Zaman gazetesi de son olarak 7 Aralık tarihinde birinci sayfasından Balkız’ın “Madımak katliamının arkasında Ergenekon örgütünün olabileceği” iddiasını başlığa taşıyarak verdi. Zaman, haberine Balkız hakkında bilgi vererek başlıyor:
“Ali Balkız, …ünlü İslam mütefekkiri Said Çekmegil’in ‘tedrisatından’ geçmiş, pilav ayranla beslenip güreş tutmuş, Ahmet Kabaklı’nın yazılarını kesip biriktirerek ve Tercüman okuyarak büyümüş…”
Yani Ali Balkız, Zaman nezdinde güçlü referanslara sahip.
AKP’YE ÖVGÜ
Fethullah’ın gazeteleri ve AKP, Ali Balkızları durup dururken parlatmıyorlar elbet. Bir Alevi örgütü Başkanının çıkıp ‘Sivas olaylarının arkasında Ergenekon çıkabilir’ demesi bile başlı başına yeter bir nedendir o kişinin Ortaçağ güçlerinin gözdesi olabilmesi için.

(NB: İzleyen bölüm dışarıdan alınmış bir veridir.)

/-- Settles O52: reset masks bits 31:30 of each parameter word away, and with no input a step keeps the state. -/
theorem resetStateForAllOpenParameters : Obligations.ResetStateForAllOpenParameters := by
  refine fun params resetFsel resetOut => ⟨fun n => ?_, rfl, rfl, fun p => ?_, rfl, step_nil rfl⟩
  · rw [resetWith_fsel_getElem]
    exact ⟨extractLsb'_low_reservedMask _, extractLsb'_reservedMask _⟩
  · exact Vector.getElem_replicate p.isLt

end Sys2Proof.Machine
end

section
/-! PROOFS. What one caller sees of another's `drive_pin`: the level between its two halves (R272), and the latch and
`VIEW` after two calls on one pin (R280). -/

namespace Sys2Proof.Machine

/-- A second activity of a caller replaces the first, whatever the caller had in progress before. -/
@[simp] theorem putCall_putCall_self (c : Nat) (a b : Activity) (l : List (Nat × Activity)) :
    putCall c b (putCall c a l) = putCall c b l := by
  induction l with
  | nil => simp [putCall]
  | cons x t ih =>
    obtain ⟨k, e⟩ := x
    obtain hlt | rfl | hgt := Nat.lt_trichotomy c k
    · simp [putCall, hlt]
    · simp [putCall]
    · simp [putCall, Nat.lt_asymm hgt, Nat.ne_of_gt hgt, ih]

/-- What the first two transactions of a `drive_pin` leave: the pin an output, the level still to be written (R174). -/
def State.madeOutput (s : State) (c : Nat) (p : Fin 32) (d : Bool) (o : DriveOrigin) (l : List Input) : State :=
  ((s.accept l).setFsel (fselReg p) (configureOutput p s.fsel[fselReg p])).setCalls
    (putCall c (.driving p d o .readMask) s.calls)

theorem runSteps_madeOutput (n : Nat) {s : State} {c : Nat} {p : Fin 32} {d : Bool} {o : DriveOrigin} {l : List Input}
    (hs : s.inputs = .resume c :: .resume c :: l) (hm : s.life = .mapped)
    (hc : findCall c s.calls = some (.driving p d o .readFsel)) :
    runSteps (n + 2) s = runSteps n (s.madeOutput c p d o l) := by
  refine Eq.trans (runSteps_readFsel (n + 1) hs hc hm) ?_
  refine Eq.trans (runSteps_writeFsel n rfl (findCall_putCall_self c _ _) hm) ?_
  simp [State.madeOutput]

/-- Once the pin is an output its level is the latch bit, which nothing has written yet (R38, R272). -/
theorem levelWord_madeOutput (s : State) (c : Nat) (p : Fin 32) (d : Bool) (o : DriveOrigin) (l : List Input)
    (pad : Word) : (levelWord (s.madeOutput c p d o l) pad)[p] = s.out[p] := by
  have field : fselField (s.madeOutput c p d o l) (fieldPin p) = 0b001#3 :=
    (fselField_configured (s := s) rfl _).trans (if_pos rfl)
  rw [levelWord_getElem, if_pos field]
  rfl

/-- A caller that had nothing in progress calls `drive_pin` and performs its first two transactions (R173, R174). -/
theorem runSteps_drivePin_madeOutput (n : Nat) {s : State} {c : Nat} {p : Fin 32} {d : Bool} {l : List Input}
    (hc : Idle c s) (hm : s.life = .mapped) :
    runSteps (n + 3) (s.withInputs (.call c (.drivePin p d.toNat) :: .resume c :: .resume c :: l)) =
      runSteps n (s.madeOutput c p d .direct l) := by
  refine Eq.trans (runSteps_drivePin (n + 2) rfl hc hm) ?_
  refine Eq.trans (runSteps_madeOutput n rfl hm (findCall_putCall_self c _ _)) ?_
  simp [State.madeOutput]

/-- Settles O42: B reads the level of a pin that is an output already and whose latch bit A has not written yet. -/
theorem oldLatchBitIsDrivenBeforeTheLevelIsWritten : Obligations.OldLatchBitIsDrivenBeforeTheLevelIsWritten := by
  intro s a b p d hab hm ha hb
  have idleB : Idle b (s.madeOutput a p d .direct []) := (findCall_putCall_other hab.symm _ s.calls).trans hb
  refine ⟨_, (runSteps_drivePin_madeOutput 2 ha hm).trans
    (runSteps_readLevel (s := s.madeOutput a p d .direct []) idleB hm p), ?_, rfl⟩
  rw [setReturned_returned, levelWord_madeOutput]

/-- What the four transactions of a `drive_pin` leave, its end still to come (R173, R175, log entry 20). -/
def State.performed (s : State) (c : Nat) (p : Fin 32) (d : Bool) (o : DriveOrigin) (l : List Input) : State :=
  ((s.madeOutput c p d o l).setOut (latchAfter d s.out (s.params.woRead ||| pinBit p))).setCalls
    (putCall c (.driving p d o .finish) s.calls)

theorem runSteps_performed (n : Nat) {s : State} {c : Nat} {p : Fin 32} {d : Bool} {o : DriveOrigin} {l : List Input}
    (hs : s.inputs = List.replicate 4 (.resume c) ++ l) (hm : s.life = .mapped)
    (hc : findCall c s.calls = some (.driving p d o .readFsel)) :
    runSteps (n + 4) s = runSteps n (s.performed c p d o l) := by
  refine Eq.trans (runSteps_madeOutput (n + 2) hs hm hc) ?_
  refine Eq.trans (runSteps_readMask (n + 1) rfl (findCall_putCall_self c _ _) hm) ?_
  refine Eq.trans (runSteps_writeMask n rfl (findCall_putCall_self c _ _) hm) ?_
  simp [State.performed, State.madeOutput]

Sivas’taki katilleri bugüne kadar koruyan ve hala da korumaya devam edenlerin yayın organlarına çıkıp, “olay araştırılsın arkasından Ergenekon çıkabilir” demek, Cumhuriyet’e ve yurtsever devrimcilere karşı sahnelenen tertibe sunulacak en büyük destektir.
Balkız’ın Fethullahçı Gladyo’ya desteği bundan ibaret değil. Açılımlarından dolayı AKP, yere göğe konulmuyor: “Değil Türkiye’nin, Türklüğün tarihinde ilk defa bir Hükümet çıkıp ’Ey Aleviler sorunlarınız nedir?’ diye soruyor. Bunu önemsemek lazım.” (7 Aralık 2009 Zaman)

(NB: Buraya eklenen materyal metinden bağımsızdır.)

-- ==== Sys2Proof/Word.lean ====
section
/-! DEFINITION. The element types of the block (00_scope.md R7, R8, R11; 20_memory.md R41). -/

namespace Sys2Proof

/-- A register or a command word: REGW = 32 bits, bit 0 least significant (R7, R11). -/
abbrev Word := BitVec 32

/-- An element of FMEM (R35). -/
abbrev Byte := BitVec 8

/-- A value of the sample type `NUM.S` (R8). The spec leaves the format open, so a sample is only a NAME: the code is
read by nothing in the model but the uninterpreted functions of `Numerics`, and no arithmetic of the integers is ever done
on it. DESIGN CHOICE, safe: log 1. -/
structure Sample where
  code : Int
deriving DecidableEq, Repr, Inhabited

/-- The four sample memories (R30 to R33, R41). -/
inductive SampleSpace where
  | xmem
  | ymem
  | hmem
  | rmem
deriving DecidableEq, Repr

/-- The seven address spaces (R41). -/
inductive Space where
  | reg
  | sample (sp : SampleSpace)
  | bmem
  | fmem
deriving DecidableEq, Repr

/-- The SRC field of a command word: which waveform FIND_SYNC and DEMOD work on (R58). -/
inductive Src where
  /-- SRC = 0: the input waveform, XMEM. -/
  | x
  /-- SRC = 1: the filtered waveform, YMEM. -/
  | y
deriving DecidableEq, Repr

end Sys2Proof
end

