-- ==== Sys2Proof/Laws/Config.lean ====
section
/-! SUPPORT. The capacities meet the constraints of 00_scope.md R7, and every legal choice of capacities is some
configuration's. -/

namespace Sys2Proof

variable (c : Config)

theorem Config.one_le_nMax : 1 ≤ c.nMax := by simp only [Config.nMax]; omega

theorem Config.nMax_lt : c.nMax < 2 ^ 32 := by simp only [Config.nMax]; omega

theorem Config.one_le_rMax : 1 ≤ c.rMax := by simp only [Config.rMax, Config.nMax]; omega

theorem Config.rMax_le_nMax : c.rMax ≤ c.nMax := by simp only [Config.rMax]; omega

theorem Config.four_le_fMax : 4 ≤ c.fMax := by simp only [Config.fMax]; omega

theorem Config.fMax_lt : c.fMax < 2 ^ 29 := by simp only [Config.fMax]; omega

theorem Config.bMax_eq : c.bMax = 8 * c.fMax := rfl

theorem Config.fMax_eq : c.fMax = c.bMax / 8 := by simp only [Config.bMax]; omega

theorem Config.bMax_ge : 32 ≤ c.bMax := by
  have := c.four_le_fMax
  simp only [Config.bMax]; omega

theorem Config.bMax_lt : c.bMax < 2 ^ 32 - 1 := by
  have := c.fMax_lt
  simp only [Config.bMax]; omega

/-- No legal implementation is shut out (R7). -/
theorem Config.every_capacity (n r b : Nat) (hn : 1 ≤ n) (hn' : n < 2 ^ 32) (hr : 1 ≤ r) (hr' : r ≤ n)
    (hb : 32 ≤ b) (hb' : b < 2 ^ 32 - 1) (h8 : b % 8 = 0) :
    ∃ c' : Config, c'.nMax = n ∧ c'.rMax = r ∧ c'.bMax = b := by
  refine ⟨{ (default : Config) with samplesAsked := n - 1, referenceAsked := r - 1, frameBytesAsked := b / 8 - 4 }, ?_, ?_, ?_⟩ <;>
    simp only [Config.rMax, Config.nMax, Config.bMax, Config.fMax] <;> omega

end Sys2Proof
end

İşe bu Ali Balkız’ın gerçek düşüncesidir. Alevileri, yüzyılları bulan şeriat zulmünden kurtaran Atatürk birden bire yok olmuş, onun yerine değil ‘Türkiye’nin, Türklüğün tarihinde Alevilerin sorunlarına ilk defa eğilen AKP’ almış.
Bu fikre katılacak Alevi Türkiye’de yoktur.
CUMHURİYET’E KARŞI
Ali Balkız, Cumhuriyet Devrimi’ne karşıdır. O Ortaçağ’ın kurum ve ilişkilerinin devam etmesinden yanadır. Bu iddiamızın kanıtı, Balkız’ın, Cumhuriyet Devrimleri arasında yer alan “Tekke ve Zaviyelerin Kaldırılması Hakkındaki Kanun”a karşı çıkmasıdır. Devrim Sevimay’a verdiği röportajda şöyle demektedir: “Mesela bir 1924 tekke ve Zaviyelerin kapatılması kanunu vardır ki Aleviler bu kanunu pek bilmek istemezler bile… Buraları irdeleyenler baktıkları zaman o gerçeği görmek istemez, anımsamak istemezler.”

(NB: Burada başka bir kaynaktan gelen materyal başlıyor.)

theorem witness_FindSyncReturnsThePeakEnd_badLen :
    (Src.y = .y → 0 = State.reset.ylen.toNat ∧ SampleSpace.ymem = .ymem) := fun _ => ⟨rfl, rfl⟩

theorem witness_FindSyncReturnsThePeakEnd_badRef :
    let s : State := { one with rlen := 0 }
    1 = s.xlen.toNat ∧ 1 ≤ Config.hw.nMax ∧ s.rlen.toNat = 0 := ⟨rfl, Config.hw.one_le_nMax, rfl⟩

theorem witness_FindSyncReturnsThePeakEnd_done :
    1 = one.xlen.toNat ∧ 1 ≤ Config.hw.nMax ∧ 1 ≤ one.rlen.toNat ∧ one.rlen.toNat ≤ Config.hw.rMax ∧ one.rlen.toNat ≤ 1 :=
  ⟨rfl, Config.hw.one_le_nMax, le_refl 1, Config.hw.one_le_rMax, le_refl 1⟩

/-- S2, whose peak is at lag 1. -/
def peaked : State := { State.reset with xmem := samples [1, -3, 2], xlen := 3, rmem := samples [1], rlen := 1 }

theorem witness_PeakIsTheFirstMaximum :
    ∃ t, (∀ a b, testConfig.num.magGt a b = true ↔ b.code.natAbs < a.code.natAbs) ∧
      findSyncOp testConfig .x peaked = .next t ∧ peaked.status.err = none ∧ t.status.err = none :=
  ⟨_, fun _ _ => decide_eq_true_iff, rfl, rfl, rfl⟩

theorem witness_SyncLiesInTheWaveform :
    ∃ t, exec (.findSync .x) one = .next t ∧ one.status.err = none ∧ t.status.err = none :=
  have ⟨t, h, h'⟩ := one_find_sync
  ⟨t, h, rfl, h'⟩

theorem witness_ExactCopyIsFound :
    ∃ t, findSyncOp testConfig .x peaked = .next t ∧ peaked.status.err = none ∧ t.status.err = none ∧
      1 + peaked.rlen.toNat ≤ srcLength .x peaked ∧
      (∀ j, j < 1 → testConfig.num.magGt (lagSum testConfig peaked (srcSpace .x) 1)
        (lagSum testConfig peaked (srcSpace .x) j) = true) ∧
      ∀ j, 1 < j → j + peaked.rlen.toNat ≤ srcLength .x peaked →
        testConfig.num.magGt (lagSum testConfig peaked (srcSpace .x) j)
          (lagSum testConfig peaked (srcSpace .x) 1) = false := by
  refine ⟨_, rfl, rfl, rfl, by decide, by decide, fun j hj hl => ?_⟩
  have : j = 2 := by change j + 1 ≤ 3 at hl; omega
  subst this
  decide

theorem witness_DemodProducesTheBits_badMode :
    ({ State.reset with cfg := { initBit := true, mode := .absolutePhase } } : State).cfg.mode = .absolutePhase := rfl

theorem witness_DemodProducesTheBits_badLen : State.reset.cfg.mode = .differential ∧ State.reset.ylen.toNat = 0 := ⟨rfl, rfl⟩

theorem witness_DemodProducesTheBits_badChunk :
    let s : State := { one with chunk := 1 }
    s.cfg.mode = .differential ∧ s.xlen.toNat = 1 ∧ 1 ≤ Config.hw.nMax ∧ s.chunk.toNat < 2 :=
  ⟨rfl, rfl, Config.hw.one_le_nMax, by decide⟩

theorem witness_DemodProducesTheBits_badNbits :
    let s : State := { one with nbits := BitVec.ofNat 32 (Config.hw.bMax + 1) }
    s.cfg.mode = .differential ∧ s.xlen.toNat = 1 ∧ 1 ≤ Config.hw.nMax ∧ 2 ≤ s.chunk.toNat ∧
      Config.hw.bMax < s.nbits.toNat := by
  refine ⟨rfl, rfl, Config.hw.one_le_nMax, by decide, ?_⟩
  have h := Config.hw.bMax_lt
  simp only [BitVec.toNat_ofNat]
  omega

theorem witness_DemodProducesTheBits_done :
    let s : State := { one with nbits := BitVec.ofNat 32 Config.hw.bMax }
    s.cfg.mode = .differential ∧ s.xlen.toNat = 1 ∧ 1 ≤ Config.hw.nMax ∧ 2 ≤ s.chunk.toNat ∧
      s.nbits.toNat ≤ Config.hw.bMax := by
  refine ⟨rfl, rfl, Config.hw.one_le_nMax, by decide, ?_⟩
  have h := Config.hw.bMax_lt
  simp only [BitVec.toNat_ofNat]
  omega

/-- M3 and its neighbours: A8 with chunk length 2. -/
def chunked (start nbits : Word) : State :=
  { State.reset with
    xmem := samples [2, -1, -2, 1, -2, 1, 2, -1], xlen := 8, chunk := 2, start := start, nbits := nbits }

/-- M3: exactly NBITS + 1 chunks fit. -/
theorem witness_DemodStopsEarly_all :
    ∃ t, demodOp testConfig .x (chunked 0 3) = .next t ∧ (chunked 0 3).status.err = none ∧ t.status.err = none ∧
      ((chunked 0 3).nbits.toNat + 1) * (chunked 0 3).chunk.toNat + (chunked 0 3).start.toNat ≤ srcLength .x (chunked 0 3) ∧
      t.bitcnt.toNat ≠ 0 := ⟨_, rfl, rfl, rfl, by decide, by decide⟩

/-- M8 with START = 5: one sample short of two chunks. -/
theorem witness_DemodStopsEarly_none :
    ∃ t, demodOp testConfig .x (chunked 5 3) = .next t ∧ (chunked 5 3).status.err = none ∧ t.status.err = none ∧
      srcLength .x (chunked 5 3) < 2 * (chunked 5 3).chunk.toNat + (chunked 5 3).start.toNat ∧
      t.bitcnt.toNat < (chunked 5 3).nbits.toNat := ⟨_, rfl, rfl, rfl, by decide, by decide⟩

theorem witness_InvertingInitBitInvertsTheBits :
    ∃ t, demodOp testConfig .x (chunked 0 3) = .next t ∧ (chunked 0 3).status.err = none ∧ t.status.err = none ∧
      0 < t.bitcnt.toNat := ⟨_, rfl, rfl, rfl, by decide⟩

/-- Bit 1 is sent as [2, -1], bit 0 as [-2, 1] (the `g` of spec/95_test_vectors.md). -/
def sentAs (b : Bool) (i : Nat) : Sample := ⟨if b then (if i = 0 then 2 else -1) else (if i = 0 then -2 else 1)⟩

/-- The chunks of A8: +g, -g, -g, +g. -/
def sentBits (m : Nat) : Bool := m = 0 || m = 3

theorem witness_DemodulationInvertsModulation :
    ∃ t, (∀ m i, m ≤ (chunked 0 3).nbits.toNat → i < (chunked 0 3).chunk.toNat →
        readSample testConfig (chunked 0 3) (srcSpace .x)
          ((chunked 0 3).start.toNat + m * (chunked 0 3).chunk.toNat + i) = sentAs (sentBits m) i) ∧
      (∀ a b, testConfig.num.isNeg (loopSum testConfig.num (chunked 0 3).chunk.toNat (fun _ => true)
        fun i => testConfig.num.mul (sentAs a i) (sentAs b i)) = (a != b)) ∧
      (chunked 0 3).cfg.initBit = sentBits 0 ∧ (chunked 0 3).status.err = none ∧
      demodOp testConfig .x (chunked 0 3) = .next t ∧ t.status.err = none ∧ 0 < t.bitcnt.toNat := by
  refine ⟨_, fun m i hm hi => ?_, by decide, rfl, rfl, rfl, rfl, by decide⟩
  change m ≤ 3 at hm
  change i < 2 at hi
  interval_cases m <;> interval_cases i <;> decide

theorem witness_PackPacksMostSignificantFirst_badCount :
    let s : State := { State.reset with bitcnt := BitVec.ofNat 32 (Config.hw.bMax + 1) }
    Config.hw.bMax < s.bitcnt.toNat := by
  have h := Config.hw.bMax_lt
  simp only [BitVec.toNat_ofNat]
  omega

theorem witness_PackPacksMostSignificantFirst_done :
    let s : State := { State.reset with bitcnt := BitVec.ofNat 32 Config.hw.bMax }
    s.bitcnt.toNat ≤ Config.hw.bMax ∧ 4 ≤ s.bitcnt.toNat / 8 := by
  have h := Config.hw.bMax_lt
  have h' := Config.hw.bMax_ge
  simp only [BitVec.toNat_ofNat]
  omega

Oysa Aleviler, bütün Cumhuriyet Devrimlerini anımsamayı istememek bir yana, en hararetli şekilde desteklemişlerdir. Çünkü o Devrimler sayesinde Ortaçağ karanlığından ve zulmünden kurtulduklarını çok iyi bilmektedirler. Bütün Alevi evlerinde Hazreti Ali’nin yanı sıra Atatürk’ün resminin asılı olması boşuna değildir.
ESAS AMAÇ
Ama elbette Fethulahçıların ve AKP’nin Ali Balkızlara olan sempati ve destekleri sadece bu açıkladığımız nedenlerden dolayı değildir. Hatta esası da bu değildir.
Cumhuriyeti tamamen tasfiye ederek, Ortaçağı, bütün kurum ve ilişkileri ile yeniden hortlatmak isteyenler, bu hedeflerine ulaşmak için deyim yerindeyse Alevileri yem olarak kullanmak istemektedirler.
Fethullah Hoca Cemaatine veya Nurculuğa özgürlük diye ortaya çıkmak yerine laiklik, Cumhuriyet ve Mustafa Kemal gibi değerler bağlı olan Alevilere özgürlük sloganı ile ortaya çıktıkları zaman kendilerine itiraz eden olmayacaktır. Böylece “Tekke ve Zaviyelerin Kaldırılnası Hakkındaki Kanun” ortadan kaldırıldıktan sonra, sıra esas amaca gelecektir. Yani Fethullaçılara, Nurculara, vb. vb. yasallık gündeme gelecektir.
İşte o zaman hoş geldin Ortaçağ! Hoş geldin Şeyhülislam Ebussuud efendi! Hoş geldin Kuyucu Murat Paşa!
Ali Balkızlara böyle bir süreçte düşen biricik rol, Hızır Paşa rolüdür.